FFolate deficiency (FAD) perturbed β-catenin/COX-2/PGE2/Bcl-2 pathway (see Discussion) in Hep G2 cells. At the end of 2-week cultivation under FAD condition, severe downregulation of survivin and GRP-78 as determined by western blot technique (d) correlated excellently with complete disappearance of β-catenin and COX-2 (b and c). Furthermore, the suppression of β-catenin correlated negatively with the expression of E-cadherin (a). It was also interesting to note that the disappearance of pro-caspase 3 band in FAD condition represented that caspase 3-dependent apoptosis had occurred (d).

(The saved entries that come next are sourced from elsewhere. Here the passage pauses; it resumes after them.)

/-- Each entry of the words of an operation is defined, with RS 1 exactly for the data writes (R34). -/
theorem logOfWords_encode_rs {m : BusMode} {i : Instr} {e : LatchEntry} (h : e ∈ logOfWords m (encode m i)) :
    ∃ v, e = .word (writesData i) v := by
  obtain ⟨w, hw, he⟩ := mem_logOfWords.mp h
  exact encode_rs hw ▸ wireEntries_rs he

/-! ### The transfer of a byte -/

/-- Line k is left at bit k of the byte, for each line of the mode (R38, R39). -/
theorem lastLevels_getD {m : BusMode} {k : Nat} (b : Byte) (hk : k < m.lineCount) :
    (lastLevels m b).getD k .unknown = lvl (b.getLsbD k) := by
  simp [lastLevels_eq_map, List.getD, hk]

/-- A byte's drives are one for each line, bit k to line k (R38). -/
theorem driveByte_eq_map (b : Byte) : driveByte b = (List.range 8).map fun k => .drive (.d k) (b.getLsbD k) := rfl

/-- A transfer in `EightLine` leaves the byte on the data lines, whatever RS is (R38). -/
theorem transfer_eightLine_data (T : DelayTable) (b : Byte) (L : Lines) (hd : L.data.length = 8) :
    (applyAll L (transfer .eightLine T b)).data = lastLevels .eightLine b := by
  obtain ⟨rs, en, d⟩ := L
  obtain ⟨a0, a1, a2, a3, a4, a5, a6, a7, rfl⟩ := eight_levels d hd
  rfl

/-- In `FourLine` the entries of a transfer are the byte's quotient and remainder by 16 (R39, R88). -/
theorem transferEntries_fourLine (rs : Bool) (b : Byte) :
    transferEntries .fourLine rs b = [.word rs (b.toNat / 16), .word rs (b.toNat % 16)] := by
  have hb : b.toNat / 16 % 16 = b.toNat / 16 := Nat.mod_eq_of_lt (by omega)
  simp [transferEntries, BitVec.extractLsb'_toNat, Nat.shiftRight_eq_div_pow, hb]

/-! ### What a call on an idle block depends on -/

/-- A block that accepts calls begins the operation, or marks the refusal its operands call for (R98, R99). -/
theorem accept_of_accepting {op : OpName} {operand : Option RefuseReason} {as : List Action} {s : State}
    (ha : s.acceptanceRefusal = none) :
    accept op operand as s = .next (operand.elim (s.begin op as) s.markRefused) := by
  cases operand <;> simp only [accept, ha, Option.elim]

/-- On an idle block an operation that only initialization emits has no meaning (R58; log 4). -/
theorem initializationOnly_of_accepting {k : Nat} {own : Bool} {s : State} (ha : s.acceptanceRefusal = none) :
    initializationOnly k own s = .refused .notEmitted := by
  obtain ⟨hph, -⟩ := s.acceptanceRefusal_none.mp ha
  rcases initializationOnly_cases k own s with ⟨-, hk, -⟩ | ⟨-, r, hr, -⟩ | ⟨-, -, hs⟩
  · simp [State.atInitStep_iff, hph] at hk
  · simp [ha] at hr
  · exact hs

/-- An idle block that accepts a drop is dropped (R111). -/
theorem execDrop_of_accepting {s : State} (ha : s.acceptanceRefusal = none) : execDrop s = .next s.becomeDropped := by
  simp only [execDrop, ha]

/-- Two states have the same actions pending and the same phase. -/
def SameTraffic (t t' : State) : Prop := t.pending = t'.pending ∧ t.phase = t'.phase

section
variable {s s' t t' : State} (ha : s.acceptanceRefusal = none) (ha' : s'.acceptanceRefusal = none)
include ha ha'

/-- Blocks that accept calls have nothing pending and are `Ready` (R98). -/
theorem sameTraffic_of_accepting : SameTraffic s s' := by
  obtain ⟨hph, hp⟩ := s.acceptanceRefusal_none.mp ha
  obtain ⟨hph', hp'⟩ := s'.acceptanceRefusal_none.mp ha'
  exact ⟨hp.trans hp'.symm, hph.trans hph'.symm⟩

/-- Either both begin the expansion or both mark the refusal. -/
theorem accept_sameTraffic {op : OpName} {operand : Option RefuseReason} {as : List Action}
    (h : accept op operand as s = .next t) (h' : accept op operand as s' = .next t') : SameTraffic t t' := by
  rw [accept_of_accepting ha, Host.Outcome.next.injEq] at h
  rw [accept_of_accepting ha', Host.Outcome.next.injEq] at h'
  subst h h'
  cases operand with
  | none => exact ⟨rfl, rfl⟩
  | some r => exact sameTraffic_of_accepting ha ha'

/-- Either both begin the initialization of the new configuration or both mark the refusal (R19, R59). -/
theorem execNew_sameTraffic {cfg : Config} (h : execNew cfg s = .next t) (h' : execNew cfg s' = .next t') :
    SameTraffic t t' := by
  by_cases hc : configAccepted cfg = true
  · rw [execNew, if_pos hc, Host.Outcome.next.injEq] at h h'
    subst h h'
    exact ⟨rfl, rfl⟩
  · rw [execNew, if_neg hc, Host.Outcome.next.injEq] at h h'
    subst h h'
    exact sameTraffic_of_accepting ha ha'
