/-- JUMP (R282): its row; ready iff `V[rs1]`, no wait, no claim; always taken, to `v1 + imm`, with Z from the
target and the fetch stall; the redirect in Memory, or the error where `InstrAddrOK` fails; no link; the
count and the stop condition (R151, R152). -/
def Obligations.JumpEffect : Prop :=
  ∀ (rs1 : RegIdx) (imm : Word) (s : State) (c : Slot),
    (encode (.jump rs1 imm) &&& 0xFFFF800000000000#64 = 0x0005800000000000#64) ∧
    (s.stage = .decode → s.latchD = .slot c → s.valid[rs1] = true →
      exec (.jump rs1 imm) s =
        .next { s with latchE := .slot { c with v1 := s.x[rs1] }, latchD := .bubble }) ∧
    (s.stage = .decode → s.latchD = .slot c → s.valid[rs1] = false →
      exec (.jump rs1 imm) s = .next s) ∧
    (s.stage = .execute → s.latchE = .slot c →
      exec (.jump rs1 imm) s =
        .next { s with z := decide (c.v1 + imm = 0),
                       latchM := .slot { c with buf := c.v1 + imm, taken := true },
                       latchE := .bubble, brStall := true }) ∧
    (s.stage = .memory → s.latchM = .slot c → c.taken = true → s.instrAddrOK c.buf = true →
      exec (.jump rs1 imm) s = .next { s.redirectTo c.buf with latchM := .bubble, latchW := .slot c }) ∧
    (s.stage = .memory → s.latchM = .slot c → c.taken = true → s.instrAddrOK c.buf = false →
      exec (.jump rs1 imm) s = .next { s with outcome := .aborted (.instrOutOfRange c.buf c.pc) }) ∧
    (s.stage = .writeback → s.latchW = .slot c →
      exec (.jump rs1 imm) s =
        .next { s with retired := s.retired + 1,
                       stop := if c.pc.toNat = 4000 + 4 * (s.prog.length - 1) then some .lastInstruction
                               else s.stop })

/-- HALT (R300): its row; always ready, reads and claims nothing; in Execute the drain stall and an empty
front; in Memory E squashed and the drain stall; in Writeback the count, the stop flag whatever the address,
and everything upstream flushed (R151 to R153). -/
def Obligations.HaltEffect : Prop :=
  ∀ (s : State) (c : Slot),
    (encode .halt &&& 0xFFFF800000000000#64 = 0x0006000000000000#64) ∧
    (s.stage = .decode → s.latchD = .slot c →
      exec .halt s = .next { s with latchE := .slot c, latchD := .bubble }) ∧
    (s.stage = .execute → s.latchE = .slot c →
      exec .halt s =
        .next { s with drain := true, latchD := .bubble, brWait := 0, latchF := .bubble,
                       fstate := .normal, latchM := .slot c, latchE := .bubble }) ∧
    (s.stage = .memory → s.latchM = .slot c →
      exec .halt s =
        .next { s.squashE with drain := true, latchM := .bubble, latchW := .slot c }) ∧
    (s.stage = .writeback → s.latchW = .slot c →
      exec .halt s =
        .next { s.squashM.squashE with retired := s.retired + 1, stop := some .halt, latchD := .bubble,
                                       brWait := 0, latchF := .bubble, fstate := .normal,
                                       drain := true })

/-- NOP (R301): its row; always ready, reads and claims nothing; its slot moves on in Execute and Memory with
nothing changed; the count and the stop condition (R151, R152). -/
def Obligations.NopEffect : Prop :=
  ∀ (s : State) (c : Slot),
    (encode .nop &&& 0xFFFF800000000000#64 = 0x0006800000000000#64) ∧
    (s.stage = .decode → s.latchD = .slot c →
      exec .nop s = .next { s with latchE := .slot c, latchD := .bubble }) ∧
    (s.stage = .execute → s.latchE = .slot c →
      exec .nop s = .next { s with latchM := .slot c, latchE := .bubble }) ∧
    (s.stage = .memory → s.latchM = .slot c →
      exec .nop s = .next { s with latchM := .bubble, latchW := .slot c }) ∧
    (s.stage = .writeback → s.latchW = .slot c →
      exec .nop s =
        .next { s with retired := s.retired + 1,
                       stop := if c.pc.toNat = 4000 + 4 * (s.prog.length - 1) then some .lastInstruction
                               else s.stop })

/-! ### Shared operations and stage procedures -/

/-- `Squash(E)`, `Squash(M)` (R146) and `FlushFront()` (R147). -/
def Obligations.SquashAndFlush : Prop :=
  ∀ s : State,
    (s.latchE = .bubble → s.squashE = { s with exState := .idle }) ∧
    (∀ c rd, s.latchE = .slot c → destOf c.instr = some rd →
      s.squashE = { s with valid := s.valid.set rd true, exState := .idle, latchE := .bubble }) ∧
    (∀ c, s.latchE = .slot c → destOf c.instr = none →
      s.squashE = { s with exState := .idle, latchE := .bubble }) ∧
    (s.latchM = .bubble → s.squashM = s) ∧
    (∀ c rd, s.latchM = .slot c → destOf c.instr = some rd →
      s.squashM = { s with valid := s.valid.set rd true, latchM := .bubble }) ∧
    (∀ c, s.latchM = .slot c → destOf c.instr = none → s.squashM = { s with latchM := .bubble }) ∧
    s.flushFront = { s with latchD := .bubble, brWait := 0, latchF := .bubble, fstate := .normal }

/-- `Redirect(t)` of a taken BZ, BNZ or JUMP in Memory: the error where the target is outside the sequence,
with nothing else changed; else `pc`, the squash of E, the flush of D and F, and the end of the fetch stall
(R165). -/
def Obligations.RedirectRule : Prop :=
  ∀ (i : Instr) (s : State) (m : Slot), isTransfer i = true → s.stage = .memory → s.latchM = .slot m →
    m.taken = true →
    (s.instrAddrOK m.buf = false →
      exec i s = .next { s with outcome := .aborted (.instrOutOfRange m.buf m.pc) }) ∧
    (s.instrAddrOK m.buf = true →
      (∀ e rd, s.latchE = .slot e → destOf e.instr = some rd →
        exec i s = .next { s with pc := m.buf, valid := s.valid.set rd true, exState := .idle,
                                  latchE := .bubble, latchD := .bubble, brWait := 0, latchF := .bubble,
                                  fstate := .normal, brStall := false, latchM := .bubble,
                                  latchW := .slot m }) ∧
      ((s.latchE = .bubble ∨ ∃ e, s.latchE = .slot e ∧ destOf e.instr = none) →
        exec i s = .next { s with pc := m.buf, exState := .idle, latchE := .bubble, latchD := .bubble,
                                  brWait := 0, latchF := .bubble, fstate := .normal, brStall := false,
                                  latchM := .bubble, latchW := .slot m }))

/-- The Decode procedure (R190). -/
def Obligations.DecodeProcedure : Prop :=
  ∀ s : State,
    ((s.drain = true ∨ s.mulBusy = true ∨ s.latchD = .bubble) → decodeStage s = .next s) ∧
    ∀ d, s.drain = false → s.mulBusy = false → s.latchD = .slot d →
      (isCondBranch d.instr = true → s.brWait < 3 →
        decodeStage s = .next { s with stage := .decode, brWait := s.brWait + 1 }) ∧
      (isCondBranch d.instr = true → 3 ≤ s.brWait →
        decodeStage s =
          .next { s with stage := .decode, brWait := 0, latchE := .slot d, latchD := .bubble }) ∧
      (isCondBranch d.instr = false →
        (∃ r, (src1Of d.instr = some r ∨ src2Of d.instr = some r ∨ destOf d.instr = some r) ∧
          s.valid[r] = false) →
        decodeStage s = .next { s with stage := .decode }) ∧
      (isCondBranch d.instr = false →
        (∀ r, (src1Of d.instr = some r ∨ src2Of d.instr = some r ∨ destOf d.instr = some r) →
          s.valid[r] = true) →
        decodeStage s =
          .next { s with stage := .decode
                         valid := (match destOf d.instr with
                           | some rd => s.valid.set rd false
                           | none => s.valid)
                         latchE := .slot { d with
                           v1 := (match src1Of d.instr with
                             | some r => s.x[r]
                             | none => d.v1)
                           v2 := (match src2Of d.instr with
                             | some r => s.x[r]
                             | none => d.v2) }
                         latchD := .bubble })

Novel roles of survivin and GRP-78 as ROS sinker proteins independent of their anti-apoptotic effects

Using a poorly differentiated and a RAP hepatoma Mahlavu cell type with high genetically endowed expression of both survivin and GRP-78 as a study model, we want to address the question that besides their anti-apoptotic attribute, what other functions that these effectors can also bestow. Specifically, we want to find out whether or not they can act as ROS sinkers. Toward this aim, we first knockdowned survivin and GRP-78 separately using siRNA interfering technique followed by growing survivin KD and GRP-78 KD cells under either FAC or FAD conditions. Remarkably, both survivin KD and GRP-78 KD cells could produce extremely high levels of ROS as compared to control cells indicating that both survivin and GRP-78 could act as ROS sinker proteins independent of their anti-apoptotic attributes (Figure 3). Data by western blot also revealed that severe downregulation of antioxidant enzymes such as CAT and GPx might be partially responsible for the survivin KD-mediated overproduction of ROS observed (Figure 4).

Figure 3.

Evidence that survivin and GRP-78 are ROS sinker proteins. Using hepatoma Mahlavu cells which are found to be genetically endowed with strong expression of survivin and GRP-78 as the experimental cell model, we first knockdowned both effectors by siRNA interfering technique followed by growing survivin KD and GRP-78 KD cells under FAC and FAD conditions. Remarkably, both types of KD cells produced extremely high levels of ROS as compared to controls. These data serve as the testimony that both survivin and GRP-78 act as ROS sinkers. Data shown are mean ± SD with at least three independent experiments (*p < 0.05 vs control).

Figure 4.

siRNA knockdown of survivin severely downregulates several important ROS-scavenging antioxidant enzymes. We utilized western blot technique to identify that at least three antioxidant enzymes including γ-GCS, catalase (CAT), and glutathione peroxidase (GPx) were severely downregulated in survivin KD cells as compared to the controls. These data clearly implied that survivin KD-mediated overproduction of ROS was at least partially ascribable to the downregulation of important antioxidant enzymes.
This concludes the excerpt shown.